After two chilled out and lazy days in Chumphon, having watched the complete first season of Stranger Things on Netflix (you need to watch! So good!) we continued our adventure with the next stop being Koh Tao. The ferry was scheduled for 1pm with the pier being a 45 minute bus journey from the central Chumphon train station. There is a free shuttle bus from the hotel to the train station, where we were supposed to collect our tickets before the bus journey to the pier. Seeing that the free shuttle to the train station wouldn’t take that long, I was confident we would have enough time to collect our tickets. Stupid me. Did I really think the shuttle would arrive on time?! Did I learn nothing the last few days?! Of course the bus was late (or right on time, lots of room for interpretation) and I started to worry. Tom didn’t really have anything to say about it (Tom: “Nothing to worry about. They won’t go without us”), so it was only me staring at the clock nervously watching the minutes pass by. “Tom they’re already 7!!! minutes late!”

End of story: everything was fine, we didn’t get to collect our tickets in time, but as Tom would say… “It’ll be fiiiine”. (Tom: “See!”)

The ferry that took us to Koh Tao was, compared to the two before, pretty luxurious! It had proper seats, wasn’t made out of wood, had a bar to buy drinks and didn’t break your ear drums from the engine noise. A free hotel shuttle bus was already waiting for us at the pier which took us to our accommodation for the following five nights; Simple Life Resort which is located in the heart of Sairee Beach, the busiest part of the island, where all the fun stuff happens.

After dumping our bags, we decided to have a look around (at least I was exploring, Tom was pointing out places where he had dinner or lunch on his previous trip!). We headed to the beach and as we arrived we got to see an absolutely beautiful sunset of reds, oranges and purples. (Tom recognised the bar we were standing next to “Hey! We had drinks here on our last night! This is where we met that scottish bloke again! You need to take a picture of me for Porky!”.)

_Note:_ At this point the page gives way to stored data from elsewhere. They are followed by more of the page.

-- ==== Sys2Proof/Machine/Belay.lean ====
section
/-! DEFINITION. Pitches (R340 to R360): opening, the two-phase belay at its source and at a participant, stopping and
replay, precision fall-back; the copying home of committed blocks; the resolution of stages in doubt; and the handover of
the primary role (R362). -/

namespace Sys2Proof.Machine

/-! ### Changing a pitch -/

/-- Change the pitch of a ring pair. -/
def modPitch (s : State) (ring : Nat) (f : Pitch → Pitch) : State :=
  s.setRing ring { s.ring ring with pitch := f (s.ring ring).pitch }

/-- A packet of the belay to a part (R346). -/
def belayPacket (typ : Byte) (ring : Nat) (pitch : W16) : Packet :=
  { typ := typ, cls := 0, src := 0, dst := 0, ring := BitVec.ofNat 5 ring, pitch := pitch, inPitch := true }

/-! ### PITCH_OPEN (R340, R359) -/

/-- Write the fall-back level as a direct committed write (R358). -/
def writeLevel (s : State) (p : Pitch) (level : Nat) : State := hbmWrite s (addrOff p.fbWord) (leBytes 8 level)

/-- What refuses that write (R497); 0 when it passes. -/
def levelCode (s : State) (ring : Nat) (fbWord : W64) : Nat := refusal s (.ring ring) .write none 0 (addrOff fbWord) 8

/-- The pitch that a PITCH_OPEN opens. -/
def openedPitch (d : Desc) : Pitch :=
  { phase := .open, id := BitVec.ofNat 16 (descPitch d), previous := BitVec.ofNat 16 (descPitch d), nfMax := BitVec.ofNat 32 (opnd d 8 4)
    satMax := BitVec.ofNat 32 (opnd d 12 4), step := BitVec.ofNat 32 (opnd d 16 4), fbEn := opnd d 20 1 == 1
    fbWord := opndAddr d 24, log := [d.index] }

/-- Accept a PITCH_OPEN: a different `STEP` resets the fall-back count, `FBWORD` is zeroed, the engines record their
counters, and the lead swap takes place (R404). -/
def openPitch (s : State) (ring : Nat) (d : Desc) : State :=
  let p := openedPitch d
  let s1 := modPitch s ring (fun _ => p)
  let s2 := { s1 with cmd := { s1.cmd with step := p.step, falls := if s1.cmd.step = p.step then s1.cmd.falls else 0 } }
  let s3 := modDesc (doneDesc (writeLevel s2 p 0) ring d 0 (zeros 16)) ring d.index (fun x => { x with inPitch := true })
  let s4 := leadSwap (pipesOpen (bucketsOpen s3 ring) ring)
  modPitch s4 ring (fun q => { q with lmap := s4.pwr.lmap })

/-- PITCH_OPEN. It waits for the memory of `FBWORD`; one that HBM refuses ends the descriptor, and no pitch opens (DESIGN CHOICE, log entry 112). -/
def execPitchOpen (ring : Nat) (s : State) : Res :=
  startDesc 0x08 0 ring s (fun d u =>
    if s.cmd.storms.contains (BitVec.ofNat 32 (opnd d 16 4)) then refuseDesc s ring d 0x0104
    else if levelCode s ring (opndAddr d 24) ≠ 0 then
      failDesc u ring d (levelCode s ring (opndAddr d 24)) 0 1 (dataAddr (opndAddr d 24))
    else if !unitReady s 0 (addrOff (opndAddr d 24)) 8 then wakeUnit s 0 (addrOff (opndAddr d 24)) 8
    else openPitch u ring d)

/-! ### The end of an attempt (R353) -/

/-- Send SDISCARD to every participant. -/
def discardAll (s : State) (ring : Nat) : State :=
  let p := (s.ring ring).pitch
  p.participants.foldl (fun u dev => sendStream u dev 0 (belayPacket tSDISCARD ring p.id)) s

/-- Requests of an attempt that nobody waits for any more. -/
def attemptTag (ring : Nat) (o : Outstanding) : Bool :=
  match o.use_ with
  | .gatherLine _ r _ _ => r == ring
  | .sprep r _ => r == ring
  | _ => readOf ring o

After dinner, we decided to head back to the Lotus beach bar and had a drink sitting on cushions in the sand. Shortly after three local guys started one of Koh Tao’s famous fire shows, twirling pois (paraffin dipped cages of wool on the end of chains) very impressively and rather dangerously close to people. They also included the audience and got Tom up to stand in formation with three others (don’t think he’ll start a career as a fire dancer anytime soon). They also got me to take part of an absolutely spectacular stunt (not the kiddy stuff Tom did!) where I had to bite one end of two tangled pois while the guy was holding on to the other end!

The island itself is rather touristy and quite built-up (although it’s still low season so not too busy) but is a pleasant change from the sleepy Koh Phayam.

Day two and we made a plan to rent a moped and properly explore the island. First we drove to Tao Thong on the south-western coast (these streets are something to get used to, some just turn to muddy ruts at one point, which makes them impassable on a moped) and as Tom got stuck two very nice Germans (we’re everywhere!) helped to lift the moped out. We then headed to June Juea Bay where we stopped at the View Point Resort for a refreshing glass of ice tea whilst enjoying the beautiful view across Chalok Baan Kao Bay. We next moved on to Freedom Beach which is said to be the most beautiful beach on the island. There is also a view point (John-Suwan Mountain Viewpoint) which overlooks the whole of Chalok Baan Kao, Thin Og bays and the hilly north, which we were determined to go to. We paid an entrance fee of 50 Baht each and started our way up. Arriving at the top a little out of breath (some more than others!), the absolutely awesome view made up for the very steep climb.

The refreshing water of Freedom Beach was very welcome after we made our way down again (of course I didn’t make it down without an accident). Whilst we enjoyed laying amongst the palm trees listening to the waves, we both agreed that there are actually nicer beaches on the island than Freedom Beach.

A little more sunbathing at Chalok Beach and we headed to the viewpoint of our choice for the sunset: Mango Viewpoint. Our guidebook says this about the way to get there: “Take a short visit to this stunning and easy to reach viewpoint” Now, stunning I agree with, but easy to reach, well… depends on the way you want to reach it, I’d say. On our, let’s say adventurous, way up there I had to get off a few times, as our poor little moped ran out of power on the very steep hills (or maybe it was just Tom’s driving skills that made the poor moped suffer!). We crossed deep muddy ruts, various road surfaces and steep inclines, only to realise, after all our (especially my!) hard work, that there won’t be much of a sunset, as it was cloudy. Despite the weather, the view from the top is amazing, looking down on Sairee Beach and the south of the island. After taking some pictures, we worked our way down again before it got dark and to our surprise it was MUCH easier to get down than to get up, which was quite a relief.

With the weather improving, we realised that we’d both got our first sun burn of the trip! Yay!